*What the exercise asks*.
Print, exactly as they appear, only the lines from the line that contains "or is s0. -/" through the end of the listing.

*Stored data*.
-- ==== Sys2Proof/Certificates/Slice0/Obligations.lean ====
section
/-! DEFINITION. The statements for the provers, and the terms they are made in. Where a statement is the conjunction of several terms, each of them
is one group of rules. -/

section Statements

open Sys2Proof Sys2Proof.Machine

/-! ## The step (block) and the whole machine -/

/-- A step takes the command at the front of the queue and runs it with the queue's rest. -/
def Obligations.StepRunsFrontCommand : Prop :=
  ∀ (c : Instr) (rest : List Instr) (s : State),
    step { s with pending := c :: rest } = exec c { s with pending := rest }

/-- With no command waiting one TICK of 10 ns passes (19 R443): without REFCLK none comes and nothing changes; with it the
time goes on by 10 ns, and, where the hub has no DRP message to hand to the switch core (14 R336), what is stored stays but for the ages of what
waits (04 R98): memory, the stores, instances, the ledger, the error ring. Where it has, memory, the stores, instances and contexts stay all
the same. That a step on an empty queue is a TICK, and that the hub hands its messages over in it, is the model's choice
(notes/assumptions 2, 147). -/
def Obligations.EmptyQueueIsOneTick : Prop :=
  ∀ s : State, s.pending = [] →
    (s.phys.refclk = false → step s = .next s) ∧
    (s.phys.refclk = true → ∃ t, step s = .next t ∧ t.now = s.now + 10 ∧ t.tick = s.tick + 1 ∧ t.pending = [] ∧
      t.mem = s.mem ∧ t.memPoison = s.memPoison ∧ t.banks = s.banks ∧ t.insts = s.insts ∧ t.ctxs = s.ctxs) ∧
    (s.phys.refclk = true → s.toCarry = [] → ∃ t, step s = .next t ∧
      { t.ledger with queue := s.ledger.queue } = s.ledger ∧ t.errs = s.errs ∧ t.rseq = s.rseq ∧
      t.ledger.queue.map (fun c => { c with age := 0 }) = s.ledger.queue.map (fun c => { c with age := 0 }) ∧
      (∀ a, { t.vcbuf.getD a {} with age := 0 } = { s.vcbuf.getD a {} with age := 0 }) ∧
      (∀ a, (s.vcbuf.getD a {}).waits = false → t.vcbuf.getD a {} = s.vcbuf.getD a {}))

/-- No command of this block stops the machine: an error is a record and a status bit (17 R413), and a command that meets no
condition of its own leaves the state as it is (the model's reading, notes/assumptions 1). -/
def Obligations.EveryCommandCompletes : Prop := ∀ (c : Instr) (s : State), ∃ t, exec c s = .next t

/-! ## Instructions of the reduction cores (08) -/

/-- The contexts differ in one scalar register, the pc and the run state: register d holds v, or is s0. -/
def Sys2Proof.Claims.WritesS (c c' : PipCtx) (d : Reg5) (v : Word) : Prop :=
  c'.pc = c.pc + 4 ∧ c'.run = .ready ∧ c'.s d = (if d = 0 then 0 else v) ∧ (∀ r : Reg5, r ≠ d → c'.s r = c.s r) ∧
  c' = { c with pc := c'.pc, run := c'.run, regs := c'.regs }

*Answer*.
/-- The contexts differ in one scalar register, the pc and the run state: register d holds v, or is s0. -/
def Sys2Proof.Claims.WritesS (c c' : PipCtx) (d : Reg5) (v : Word) : Prop :=
  c'.pc = c.pc + 4 ∧ c'.run = .ready ∧ c'.s d = (if d = 0 then 0 else v) ∧ (∀ r : Reg5, r ≠ d → c'.s r = c.s r) ∧
  c' = { c with pc := c'.pc, run := c'.run, regs := c'.regs }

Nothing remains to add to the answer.